Selama sebulan ini kita sudah belajar tentang hal menabur dan me-nuai yang sesuai dengan kebenaran firman Tuhan. Salah satunya dikatakan bahwa orang yang menabur sedikit, akan menuai sedikit juga, dan orang yang menabur banyak, akan menuai banyak juga (2 Korintus 9:6).
Berarti kita mengerti bahwa ukuran yang kita pakai untuk mengukur akan diukurkan kepada kita di samping itu akan ditambah lagi kepada kita (Markus 4:24). Siapa menabur dalam daging akan menuai kebinasaan dan siapa menabur dalam Roh akan menuai damai sejahtera dan hidup yang kekal. Dan hendaklah kita memilih untuk menabur dalam Roh dan bukan sebaliknya. Tetapi perlu juga diperhatikan ada ayat firman Tuhan lain yang mengatakan demikian :
Kamu menabur banyak, tetapi membawa pulang hasil sedikit; kamu makan, tetapi tidak sampai kenyang; kamu minum, tetapi tidak sampai puas; kamu berpakaian, tetapi badanmu tidak sampai panas; dan orang yang bekerja untuk upah, ia bekerja untuk upah yang ditaruh dalam pundi-pundi yang berlobang! (Hagai 1:6).

Tampaknya seolah-olah ayat firman tersebut bertentangan dengan ‘siapa menabur banyak akan menuai banyak’. Tetapi apakah benar bertentangan? Tentu saja firman Tuhan ya dan amin, tidak akan pernah bertentangan satu dengan yang lainnya. Itu perlunya kita membaca firman Tuhan secara keseluruhan dan bukan hanya sepenggal atau sebagian saja. Mari kita pelajari melalui pengalaman bangsa Israel setelah mereka pulang dari pembuangan selama 70 tahun di Babel dan diperintahkan Tuhan untuk membangun kembali Bait Suci; dalam hal yang bagaimana dan mengapa seseorang yang menabur banyak tetapi membawa pulang hasil yang sedikit. Jawabannya ada di dalam ayat 9-11 : Kamu mengharapkan banyak, tetapi hasilnya sedikit, dan ketika kamu membawanya ke rumah, Aku menghembuskannya. Oleh karena apa? demikianlah firman TUHAN semesta alam. Oleh karena rumah-Ku yang tetap menjadi reruntuhan, sedang kamu masing-masing sibuk dengan urusan rumahnya sendiri. Itulah sebabnya langit menahan embunnya dan bumi menahan hasilnya, dan Aku memanggil kekeringan datang ke atas negeri, ke atas gunung-gunung, ke atas gandum, ke atas anggur, ke atas minyak, ke atas segala yang dihasilkan tanah, ke atas manusia dan hewan dan ke atas segala hasil usaha.

Tuhan menggerakkan hati raja Koresy dari Persia untuk memerintahkan 50.000 orang Yahudi buangan kembali ke Yerusalem untuk membangun kembali Bait Suci yang telah hancur.
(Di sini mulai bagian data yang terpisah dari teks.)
-- ==== Sys2Proof/Machine/CorePorts.lean ====
section
/-! DEFINITION. A transaction core and its task: the end of a task and its stops (R115, R116, R141, R149, R188, R216), and the
ports of its I/O space (R140, R192, Tables 5.5, 6.14, 6.15, 7.10, 9.6, 10.1, 11.3, 12.3). -/

namespace Sys2Proof.Machine

/-! ### The end of a task -/

/-- The task on `core` leaves it, with the cycles it took. -/
def leaveCore (s : State) (core : Nat) : State :=
  let c := s.core core
  let busy := c.time - c.givenAt
  endTask ((s.tcCnt core 7 busy).pmcTc core 0x11 busy) core

/-- Node `n` of slot `k` has ended with status OK: IN(n) is set in the nodes that it feeds. -/
def feedNodes (s : State) (k n : Nat) : State :=
  (s.slot k).nodes.foldl (fun s p => if p.2.inEdges.testBit n then s.setFlag k p.1 (flagIn n) else s) s

/-- The number of the last node of a request. -/
def Slot.lastNode (x : Slot) : Nat := if isGraph x.func then fld x.payload 0 1 - 1 else 0

/-- A node of a graph request has ended (R149). -/
def graphNodeEnd (s : State) (k n st : Nat) (result : Bytes) : State :=
  let s1 := s.modSlot k (fun x => x.modNode n (fun d => { d with ended := true, status := st, core := none }))
  let s2 := if st = stOk then feedNodes s1 k n else s1.modSlot k (fun x => { x with graphFail := some (x.graphFail.getD st) })
  let x := s2.slot k
  match x.graphFail with
  | some e => if (s2.coresOf k).isEmpty then accept (s2.dropReady k) k e [] else s2.dropReady k
  | none => if n = x.lastNode then accept s2 k st result else s2

/-- The task of node `n` of slot `k` on `core` ends with a status and a result. -/
def nodeEnd (s : State) (core k n st : Nat) (result : Bytes) : State :=
  let s1 := (leaveCore s core).dropDelay k (some n)
  let s2 := if st = stOk then s1 else withdrawJob s1 k
  if (s2.slot k).commit.isSome then s2
  else if isGraph (s2.slot k).func then graphNodeEnd s2 k n st result
  else accept s2 k st result

/-- A request stopped by a detected error: it is placed once more at the next tick, or, where it
has been, answered DEADLINE_SHED there (R116, R183). -/
def errorStop (s : State) (k : Nat) : State :=
  let s1 := (s.coresOf k).foldl leaveCore s
  (stopSlot s1 k).modSlot k (fun x => { x with toReplace := true })

/-- Stop the core at instruction address `pc`: the task ends with the status the core supplies; a core without a task halts
(R185, R193, R216). -/
def stopCore (s : State) (core : Nat) (cause : StopCause) (pc : Nat) (at_ : FaultAt) : State :=
  let s0 := s.modCore core (fun c => { c with pc := pc })
  match s0.taskOf core with
  | none =>
    let s1 := (s0.modCore core (fun c => { c with stall := .halted })).raise evCoreHalted (srcCore core) 0 (items [(4, pc)])
    if core < 128 then (noteStop s1 core cause at_).unitError (srcCore core) 8 else s1
  | some (k, _, n) =>
    let s1 := noteStop s0 core cause at_
    match cause with
    | .wait | .ecc | .parity => errorStop s1 k
    | _ => nodeEnd s1 core k n cause.status []

/-- No address. -/
def noAddress : FaultAt := { kind := 0, addr := 0, space := .data, write := false }

/-! ### The Square's ports (R137, R140 to R142) -/

/-- TAKE: the core waits to be given a task. -/
def takeOp (s : State) (core : Nat) : State :=
  let c := s.core core
  if 128 ≤ core ∨ ¬ c.ctl.guarded ∨ c.task.isSome ∨ c.stall = .halted ∨ c.stall = .held then s
  else
    let s1 := s.putCore core { c with stall := .take, resume := c.pc }
    { s1 with sq := { s1.sq with takers := s1.sq.takers.filter (fun i => decide (i ≠ core)) ++ [core] } }

/-- The task word (Table 5.4). -/
def taskWordOf (x : Slot) (k n : Nat) : Word64 :=
  BitVec.ofNat 64 (x.queue * 2 ^ 48 + x.func * 2 ^ 32 + x.tenant * 2 ^ 22 + n * 2 ^ 16 + k)

/-- The core of a block that has waited longest at TAKE and is served (R137, R138). -/
def State.taker (s : State) (block : Nat) : Option Nat :=
  s.sq.takers.find? (fun c => c / 8 == block && s.unitOk (srcTc c) && s.districtUp (districtOfTc c) && decide ((s.core c).stall = .take))

/-- The core gets the task, after the tenant scrub where one is due (R139, R188). -/
def Core.give (c : Core) (r : TaskRef) (word : Word64) (tenant : Nat) : Core :=
  let scrub := c.lastTenant ≠ some tenant
  let c1 := if scrub then { c with dmem := [], bits := c.bits.filter (fun p => decide (p.1 < 64)) } else c
  { c1 with task := some r, taskWord := word, entered := false, stall := .none, givenAt := c.time,
            results := c.results.filter (fun q => decide (q.port ≠ .iouIor)),
            iou := { c.iou with ior := word.zeroExtend 128 }, time := c.time + (if scrub then 66 else 2) }

/-- The Square gives entry `e` to `core`. -/
def giveTask (s : State) (core : Nat) (e : ReadyEntry) : State :=
  let x := s.slot e.slot
  let c := s.core core
  let l := (s.queue x.queue).priority
  let y := { x with state := .running }.modNode e.node (fun d => { d with given := true, core := some core })
  let ready := tabMod [] s.sq.ready l (fun t => t.filter (fun f => decide (f ≠ e)))
  let s1 := { s with sq := { s.sq with takers := s.sq.takers.filter (fun i => decide (i ≠ core)), ready := ready,
                                       counters := bump s.sq.counters 0 1 } }
  let s2 := (s1.putSlot e.slot y).putCore core
    (c.give { slot := e.slot, node := e.node, req := x.req } (taskWordOf x e.slot e.node) x.tenant)
  let s3 := (((s2.tcCnt core 0 1).pmcTc core 0x10 1).pmcSquare 0x10 1).pmcSquare (0x14 + l) 1
  let s4 := if isGraph x.func then { s3 with sq := { s3.sq with counters := bump s3.sq.counters 6 1 } } else s3
  let s5 := s4.busyDistrict (districtOfTc core)
  if c.lastTenant ≠ some x.tenant then
    (({ s5 with sq := { s5.sq with counters := bump s5.sq.counters 1 1 } }).tcCnt core 1 1).pmcTc core 0x16 1
  else s5

/-- FLAG_CLR: flags 3 to 11. -/
def flagClrOp (s : State) (core : Nat) (value : Word64) : State :=
  match s.taskOf core with
  | none => s
  | some (k, _, n) =>
    s.modSlot k (fun x => x.modNode n (fun d => { d with flags := d.flags &&& ~~~ (value.truncate 32 &&& 0x00000FF8) }))

/-- DELAY. -/
def delayOp (s : State) (core : Nat) (value : Word64) : State :=
  match s.taskOf core with
  | none => s
  | some (k, _, n) =>
    let d := value.toNat % 65536
    let s1 := s.dropDelay k (some n)
    if d = 0 then s1.setFlag k n flagDelay
    else (s1.clearFlag k n flagDelay).addDelay { time := (s1.delayTime + d) % 2 ^ 54, slot := k, node := some n }

/-- The status and result that a DONE with this value brings: those a function computed, else the value's (R141). -/
def doneOutcome (x : Slot) (value : Word64) : Outcome :=
  match x.outcome with
  | some o => o
  | none => { status := bitsOf value.toNat 31 16, result := memRead x.window 0 (bitsOf value.toNat 13 0) }

/-- DONE (R141, R149, R188, R321). -/
def doneOp (s : State) (core : Nat) (value : Word64) : State :=
  match s.taskOf core with
  | none => s
  | some (k, x, n) =>
    let o := doneOutcome x value
    let len := if x.outcome.isSome then o.result.length else bitsOf value.toNat 13 0
    let most := if n = x.lastNode then x.cost.lmax else 0
    if x.outcome = none ∧ most < len then
      stopCore s core (.protection 7) (s.core core).pc { kind := 7, addr := 0, space := .io, write := true }
    else
      match s.jobOf k with
      | some j =>
        if o.status = stOk ∧ ¬ j.handed ∧ x.commit = none then
          let s1 := { s with bulk := { s.bulk with jobs := replaceJob s.bulk.jobs { j with handed := true } } }
          ((leaveCore s1 core).dropDelay k (some n)).modSlot k (fun y => { y with outcome := none })
        else nodeEnd s core k n o.status o.result
      | none => nodeEnd s core k n o.status o.result
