-- ==== Sys2Proof/Machine/Start.lean ====
section
/-! DEFINITION. The start-up sequence (R409 to R424, Table 16.1): the thirteen steps, failed attempts, and RECOVERY as a start
reaches it. What the hardware finds at each step comes with the command that begins the start (`StartEnv`). -/

namespace Sys2Proof.Machine

/-- How a step of a start ends. -/
inductive StepEnd where
  /-- The step is complete. -/
  | done (s : State)
  /-- The attempt fails, with a cause and its data (Table 16.5). -/
  | fail (s : State) (cause data : Nat)
  /-- The sequence ends here: the step hangs or waits, or the device has changed state. -/
  | stop (s : State)

/-! ### The root (R246, R248) -/

/-- L0 or the test root of a PUF response. -/
def rootOf (test : Bool) (puf : Bytes) : Bytes := (sha384B (ascii (if test then "SKZ2 test root" else "SKZ2 L0") ++ puf)).take 32

/-- The PUF response of the start in progress; none where it could not be corrected. -/
def State.pufOf (s : State) : Option Bytes :=
  match s.boot.env.puf with
  | .inl r => some r
  | .inr _ => none

/-- The tamper key share as the derivation takes it: zero but in DEPLOYED under L0. -/
def State.shareSalt (s : State) : Bytes :=
  if s.lc.state = .deployed ∧ ¬ s.lc.dbg.active then padTo 64 s.tmp.share else zeros 64

/-- The identity keys pass to the key store (R246, R270, R423). -/
def passIdentity (s : State) : State :=
  match s.pufOf with
  | none => s
  | some r =>
    let root := rootOf s.lc.dbg.active r
    let key := fun (label : String) (n : Nat) => hkdf [] root (ascii label) n
    let ec := scalar384 (key "SKZ2 ak-ec" 64)
    let pq := key "SKZ2 ak-pq" 32
    let id := sha384B (4 :: public384 ec ++ mlDsaPublic pq)
    { s with ks := { s.ks with root := if s.lc.dbg.active then 2 else 1, idk := scalar384 (key "SKZ2 idk" 64), akEc := ec, akPq := pq,
                               attestId := id, certs := s.lc.certs } }

/-- L1 and the vault key pass to the key store. -/
def passL1 (s : State) : State :=
  match s.pufOf with
  | none => s
  | some r =>
    let l1 := hkdf s.shareSalt (rootOf s.lc.dbg.active r) (ascii "SKZ2 L1" ++ beBytes 8 Config.serial.toNat) 32
    { s with ks := { s.ks with l1 := l1, vaultKey := hkdf [] l1 (ascii "SKZ2 vault") 32 } }

/-! ### Steps 1 to 7 -/

/-- The first windows of a source, from its start. -/
def startSource (s : State) (k : Nat) (windows : List Bytes) : State :=
  windows.foldl (fun s w => windowEnd s k w) (s.putSource k { health := .startTest })

/-- Step 1: the start-attempt counter, the firmware check, source C. -/
def startStep1 (s : State) : StepEnd :=
  let n := min 255 (s.boot.attempts + 1)
  let s1 := { s with boot := { s.boot with attempts := n, counters := bump s.boot.counters 0 1 }, dev := { s.dev with quarantined := [] } }
  let s2 := startSource s1 2 s.boot.env.windowsC
  if s.boot.env.firmwareOk then .done s2 else .fail s2 0x01 0

/-- Step 2: the PUF, the debug record and the root (R247, R385). -/
def startStep2 (s : State) : StepEnd :=
  match s.boot.env.puf with
  | .inr n => .fail s 0x02 n
  | .inl _ =>
    let d := s.lc.dbg
    let s1 := { s with tmp := { s.tmp with rootFormed := true } }
    if d.armed ∧ 0 < d.startsLeft then
      let s2 := { s1 with lc := { s1.lc with dbg := { d with active := true, startsLeft := d.startsLeft - 1 } } }
      .done ((s2.raise evDebugStart srcSecurity 0 (items [(1, d.startsLeft - 1)])).raise evTestRoot srcSecurity 0 [])
    else .done s1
Pada tahun kedua setelah kepulangan mereka ke Yerusalem dasar Bait Suci pun diletakkan. Akan tetapi karena mengalami tantangan maka pekerjaan di Bait Suci itu dihentikan (Ezra 4:1-5,24), dan setelah itu bangsa Yahudi tersebut menjadi acuh-tak acuh secara rohani, menghentikan dan menelantarkan pembangunan itu selama 16 tahun.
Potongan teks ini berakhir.